Abstract

Of More than 4000 specimens of the naticid gastropods Euspira heros (Say) and Neverita duplicata (Say) from southern New Jersey, the lower Pleistocene of North Carolina, upper Miocene of Maryland, and the lower Miocene of Delaware, subsamples with complete and incomplete boreholes (n = 613) were compared for borehole-site stereotypy, prey size-selectivity, prey profitability, and prey effectiveness. In confamilial encounters, adaptation of naticid predators is evidenced by a shift in borehole-site stereotypy on the body whorl toward the umbilicus during the last 18 my, particularly for N. duplicata. Inferentially, an umbilical drilling position enabled the base of the predator's foot to occlude the prey aperture and prevent egress of the dangerous prey's foot, thereby reducing the prey's escape potential. The tradeoff was that the umbilical site required the predator to drill through a thicker shell location.

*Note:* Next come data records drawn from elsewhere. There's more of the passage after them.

-- ==== Sys2Proof/Tests/Slice0.lean ====
section
/-!
SUPPORT. The model's own tests: the well-formedness checks refuse what they must, a word written out from the
spec's encoding for every constructor, one step of each instruction on the vectors of
spec/95_test_vectors.md, and a witness that meets the hypotheses of each statement that has any.
-/

namespace Sys2Proof.Tests

open Sys2Proof.Machine Sys2Proof.Safety

/-! ## Well-formedness: each check refuses what lies just outside it, for every constructor that has it -/

/-- Refuses register 8 as `rd` of a short form (R57). -/
theorem wf_refuses_register_8_as_rd : ([
    .nopS 8 63, .addS 8 7 7, .subS 8 7 7, .andS 8 7 7, .orS 8 7 7, .xorS 8 7 7, .asrS 8 7 7,
    .lslS 8 7 7, .lsrS 8 7 7, .movS 8 7, .addiS 8 7 7, .subiS 8 7 7, .asriS 8 7 8, .lsliS 8 7 8,
    .lsriS 8 7 8, .moviS 8 63, .ldbS 8 7 (-4), .ldbPostincS 8 7 (-4), .ldbPredecS 8 7 (-4),
    .ldwS 8 7 (-4), .ldwPostincS 8 7 (-4), .ldwPredecS 8 7 (-4), .stbS 8 (-4) 7,
    .stbPostincS 8 (-4) 7, .stbPredecS 8 (-4) 7, .stwS 8 (-4) 7, .stwPostincS 8 (-4) 7,
    .stwPredecS 8 (-4) 7, .jmpS 8, .jalS 8 7] : List Instr).all (fun i => !i.WellFormed) = true := by decide

/-- Refuses an immediate of 2^6 in an unsigned 6-bit field (R61). -/
theorem wf_refuses_unsigned_past_6_bits : ([
    .nopS 7 64, .moviS 7 64] : List Instr).all (fun i => !i.WellFormed) = true := by decide

/-- Refuses an immediate of 2^12 in an unsigned 12-bit field (R61). -/
theorem wf_refuses_unsigned_past_12_bits : ([
    .nopL 63 4096] : List Instr).all (fun i => !i.WellFormed) = true := by decide

/-- Refuses register 8 as `ra` of a short form (R57). -/
theorem wf_refuses_register_8_as_ra : ([
    .addS 7 8 7, .subS 7 8 7, .andS 7 8 7, .orS 7 8 7, .xorS 7 8 7, .asrS 7 8 7, .lslS 7 8 7,
    .lsrS 7 8 7, .movS 7 8, .addiS 7 8 7, .subiS 7 8 7, .asriS 7 8 8, .lsliS 7 8 8, .lsriS 7 8 8,
    .ldbS 7 8 (-4), .ldbPostincS 7 8 (-4), .ldbPredecS 7 8 (-4), .ldwS 7 8 (-4),
    .ldwPostincS 7 8 (-4), .ldwPredecS 7 8 (-4), .stbS 7 (-4) 8, .stbPostincS 7 (-4) 8,
    .stbPredecS 7 (-4) 8, .stwS 7 (-4) 8, .stwPostincS 7 (-4) 8, .stwPredecS 7 (-4) 8,
    .beqS (-4) 8 7, .bneS (-4) 8 7, .bltsS (-4) 8 7, .bgtsS (-4) 8 7, .bltuS (-4) 8 7,
    .bgtuS (-4) 8 7] : List Instr).all (fun i => !i.WellFormed) = true := by decide

/-- Refuses register 8 as `rb` of a short form (R57). -/
theorem wf_refuses_register_8_as_rb : ([
    .addS 7 7 8, .subS 7 7 8, .andS 7 7 8, .orS 7 7 8, .xorS 7 7 8, .asrS 7 7 8, .lslS 7 7 8,
    .lsrS 7 7 8, .balS (-32) 8, .beqS (-4) 7 8, .bneS (-4) 7 8, .bltsS (-4) 7 8, .bgtsS (-4) 7 8,
    .bltuS (-4) 7 8, .bgtuS (-4) 7 8, .jalS 7 8] : List Instr).all (fun i => !i.WellFormed) = true := by decide

/-- Refuses an immediate of 2^3 in an unsigned 3-bit field (R61). -/
theorem wf_refuses_unsigned_past_3_bits : ([
    .addiS 7 7 8, .subiS 7 7 8] : List Instr).all (fun i => !i.WellFormed) = true := by decide

/-- Refuses an immediate of 2^10 in an unsigned 10-bit field (R61). -/
theorem wf_refuses_unsigned_past_10_bits : ([
    .addiL 63 63 1024, .subiL 63 63 1024] : List Instr).all (fun i => !i.WellFormed) = true := by decide

/-- Refuses a shift amount of 0 (R60). -/
theorem wf_refuses_shift_0 : ([
    .asriS 7 7 0, .asriL 63 63 0, .lsliS 7 7 0, .lsliL 63 63 0, .lsriS 7 7 0, .lsriL 63 63 0] : List Instr).all (fun i => !i.WellFormed) = true := by decide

Prey effectiveness, the ratio of incomplete boreholes to total attempts, was initially low (0.03) for both species in the lower Miocene, but increased appreciably from the Pleistocene to the Recent for N. duplicata (0.32). Such increase in successful prey escape indirectly may reflect prey adaptation since the Miocene. Cost/benefit curves, i.e., log of the ratio of apertural lip thickness /internal shell volume regressed on whorl diameter (WD), have significantly greater negative slopes for Miocene versus Recent conspecifics. Lower cost/benefit ratios for successive size classes of modern naticids suggest that confamilial prey have become increasingly profitable molluscan options as they increased in size, despite increased risk of fatality to the predator. Decreasing naticid prey size-selectivity, as evidenced by lower regression correlation coefficients since the Miocene, reflects increasing mismatches between predator and prey size. Outcomes of size mismatches in predatory encounters between E. heros and N. duplicata were not predictable necessarily given potential differences in species agressiveness and foot size. This unpredictability fueled coevolution between these cannibalistic moonsnails and their dangerous intraspecific and interspecific prey.